Work to be completed » Lift every line from the entries that includes the word "free".

(Data items)

def mctpMessageEff (m : Mctp) (d : Dev) : Dev :=
  let busy := fun (d : Dev) (b : Bool) => { d with sec := { d.sec with updateBusy := b } }
  if !d.sideband then d
  else
    match m with
    | .setEndpointId eid => (({ d with host := { d.host with eid := eid } } : Dev)).reply
    | .control _ => d.reply
    | .pldmBase _ => d.reply
    | .pldmSensorRead sensor n => (d.count (hostifKey 0x840) n).sensorAnswer sensor
    | .pldmFirmware offset data =>
      if d.updateGood ∧ offset + data.length ≤ 0x1000000 then (busy (d.bankWrite offset data) true).reply else d.reply
    | .pldmFirmwareEnd bank =>
      if d.updateGood && d.sec.updateBusy then
        let r := (busy d false).bankVerify bank
        (if r.1 = 0 then r.2.bankActivate else r.2).reply
      else d.reply
    | .pldmTestPack pack stepping formGood =>
      if d.sidebandWrites && d.sec.devState == .ready then (d.loadPack pack stepping formGood).2.reply else d.reply
    | .other _ => d

def pldmPowerCapWriteEff (watts : Nat) (d : Dev) : Dev :=
  if !d.sideband then d
  else if d.sidebandWrites then (powerCapEff watts d).reply else d.reply

/-- The bus gives the target its dynamic address, by ENTDAA or from the static address; once it has one, neither
gives another (R409). -/
def dynamicAddressAssignmentEff (_setdasa : Bool) (addr : BitVec 7) (d : Dev) : Dev :=
  if d.sideband && !d.host.smbus && d.host.i3cAddr.isNone then
    { d with host := { d.host with i3cAddr := some addr } }
  else d

/-! ## SPDM, IDE and JTAG (R428 to R430, R436) -/

/-- Version negotiation comes first; a key exchange and its finish make a secure session. -/
def spdmRequestEff (doe : Bool) (r : Spdm) (d : Dev) : Dev :=
  let set := fun (d : Dev) (v k s : Bool) =>
    { d with host := { d.host with spdmVersion := v, spdmKex := k, spdmSession := s } }
  let h := d.host
  if (if doe then d.hostUp else d.sideband) = false then d
  else
    match r with
    | .getVersion => (set d true false h.spdmSession).reply
    | .keyExchange => if h.spdmVersion then (set d true true h.spdmSession).reply else d.reply
    | .finish => if h.spdmKex then ((set d true false true).count (secKey 0x828) 1).reply else d.reply
    | .endSession => (set d h.spdmVersion false false).reply
    | .getMeasurements ix =>
      if h.spdmVersion && (decide (ix ≤ 6) || ix == 0xFF) then d.replyWith (Config.measurementReply d.free 6 (d.measurementRecord ix))
      else d.reply
    | _ => d.reply

/-- IDE_KM over a secure session on DOE: a key programmed, a key set started or stopped. -/
def ideKmRequestEff (r : IdeKm) (secureSession : Bool) (d : Dev) : Dev :=
  let h := d.host
  if !d.hostUp || !secureSession || !h.spdmSession then d
  else
    match r with
    | .query => d.reply
    | .keyProg stream ks rx key =>
      let others := h.ideKeys.filter (fun k => !(k.1 == stream.1 && k.2.1 == ks.1 && k.2.2.1 == rx))
      ({ d with host := { h with ideKeys := (stream.1, ks.1, rx, key) :: others } } : Dev).reply
    | .keySetGo stream ks rx =>
      if h.ideKeys.any (fun k => k.1 == stream.1 && k.2.1 == ks.1 && k.2.2.1 == rx)
          && !(h.ideSecure.contains (stream.1, ks.1, rx)) then
        ({ d with host := { h with ideSecure := (stream.1, ks.1, rx) :: h.ideSecure } } : Dev).reply
      else d.reply
    | .keySetStop stream ks rx =>
      ({ d with host := { h with ideSecure := h.ideSecure.filter (· != (stream.1, ks.1, rx)) } } : Dev).reply

/-- IDCODE: stepping B0, part 0x7416, the maker's code, and bit 0 set. -/
def idcode : Nat := 0x1 * 2 ^ 28 + 0x7416 * 2 ^ 12 + Config.jep106 % 2 ^ 11 * 2 + 1

/-- The private instructions of the JTAG port work in BLANK, DEBUG and RMA (Table 15.5). -/
def Dev.debugPort (d : Dev) : Bool := d.sec.lifecycle == 0 || d.sec.lifecycle == 3 || d.sec.lifecycle == 4

/-- What an instruction puts before TDO: BYPASS nothing but a delay, the boundary register and what a private
instruction shifts out free values. A private instruction outside BLANK, DEBUG and RMA does not work. -/
def jtagInstructionEff (j : Jtag) (d : Dev) : Dev :=
  let out := fun (d : Dev) (bs : List Byte) => { d with sec := { d.sec with tdo := bs } }
  if !d.pins.pwrOk then d
  else
    match j with
    | .bypass => out d []
    | .samplePreload => out d.drew (Config.protocolReply d.free)
    | .extest => out d.drew (Config.protocolReply d.free)
    | .idcode => out d (leBytes 4 idcode)
    | .privateInstr _ => if d.debugPort then out d.drew (Config.protocolReply d.free) else out d []

/-! ## The commands -/

def execSqTail (fn : Nat) (ctx : Option CtxId) (index : Nat) (s : State) : Host.Outcome State Fault Refusal :=
  onDev s (sqTailEff fn ctx index)
def execCqHead (fn : Nat) (ctx : Option CtxId) (index : Nat) (s : State) : Host.Outcome State Fault Refusal :=
  onDev s (cqHeadEff fn ctx index)
def execEqHead (fn index : Nat) (s : State) : Host.Outcome State Fault Refusal := onDev s (eqHeadEff fn index)
def execCommandFetch (fn : Nat) (ctx : Option CtxId) (entry : List Byte) (s : State) :
    Host.Outcome State Fault Refusal := onDev s (commandFetchEff fn ctx entry)
def execCompletionPost (queue : Nat) (s : State) : Host.Outcome State Fault Refusal := onDev s (completionPostEff queue)
def execCoalesceTimeout (queue : Nat) (s : State) : Host.Outcome State Fault Refusal :=
  onDev s (coalesceTimeoutEff queue)
def execQueueCreate (h : CmdHdr) (ctx : W16) (kind location : Byte) (base : W64) (entries : W32) (vector : W16)
    (coalCount : Byte) (coalUs : W16) (s : State) : Host.Outcome State Fault Refusal :=
  onCmd s (queueCreateEff h ctx.toNat kind.toNat location.toNat base.toNat entries.toNat vector.toNat coalCount.toNat
    coalUs.toNat)
def execQueueDelete (h : CmdHdr) (ctx : W16) (kind : Byte) (s : State) : Host.Outcome State Fault Refusal :=
  onCmd s (queueDeleteEff h ctx.toNat kind.toNat)
def execHostRegister (h : CmdHdr) (addr size : W64) (s : State) : Host.Outcome State Fault Refusal :=
  onCmd s (hostRegisterEff h addr.toNat size.toNat)
def execHostUnregister (h : CmdHdr) (range : W32) (s : State) : Host.Outcome State Fault Refusal :=
  onCmd s (hostUnregisterEff h range.toNat)
def execCopy (h : CmdHdr) (src dst bytes : W64) (flags : Byte) (s : State) : Host.Outcome State Fault Refusal :=
  onCmd s (copyEff h src.toNat dst.toNat bytes.toNat flags.toNat)
def execCopyPiece (copyId : Nat) (hostData : Meeting (List Byte) Bool) (u : ReadUpset) (s : State) :
    Host.Outcome State Fault Refusal := onDev s (copyPieceEff copyId hostData.at_ hostData.fault u)
def execPcieCompletionTimeout (copyId : Option Nat) (s : State) : Host.Outcome State Fault Refusal :=
  onDev s (pcieCompletionTimeoutEff copyId)
def execFunctionLevelReset (fn : Nat) (s : State) : Host.Outcome State Fault Refusal :=
  onDev s (functionLevelResetEff fn)
def execD3hotRequest (fn : Nat) (s : State) : Host.Outcome State Fault Refusal := onDev s (d3hotRequestEff fn)
def execMctpMessage (m : Mctp) (s : State) : Host.Outcome State Fault Refusal := onDev s (mctpMessageEff m)
def execPldmPowerCapWrite (watts : Nat) (s : State) : Host.Outcome State Fault Refusal :=
  onDev s (pldmPowerCapWriteEff watts)
def execSpdmRequest (doe : Bool) (r : Spdm) (s : State) : Host.Outcome State Fault Refusal := onDev s (spdmRequestEff doe r)
def execIdeKmRequest (r : IdeKm) (secureSession : Bool) (s : State) : Host.Outcome State Fault Refusal :=
  onDev s (ideKmRequestEff r secureSession)
def execPcieLinkTrained (rate width : Nat) (s : State) : Host.Outcome State Fault Refusal :=
  onDev s (pcieLinkTrainedEff rate width)
def execVfEnableWrite (enable : Bool) (numVfs : Nat) (s : State) : Host.Outcome State Fault Refusal :=
  onDev s (vfEnableWriteEff enable numVfs)
def execDynamicAddressAssignment (setdasa : Bool) (addr : BitVec 7) (s : State) : Host.Outcome State Fault Refusal :=
  onDev s (dynamicAddressAssignmentEff setdasa addr)
def execJtagInstruction (j : Jtag) (s : State) : Host.Outcome State Fault Refusal := onDev s (jtagInstructionEff j)

end Sys2Proof.Machine
end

Exercise solution »
      if h.spdmVersion && (decide (ix ≤ 6) || ix == 0xFF) then d.replyWith (Config.measurementReply d.free 6 (d.measurementRecord ix))
instruction shifts out free values. A private instruction outside BLANK, DEBUG and RMA does not work. -/
    | .samplePreload => out d.drew (Config.protocolReply d.free)
    | .extest => out d.drew (Config.protocolReply d.free)
    | .privateInstr _ => if d.debugPort then out d.drew (Config.protocolReply d.free) else out d []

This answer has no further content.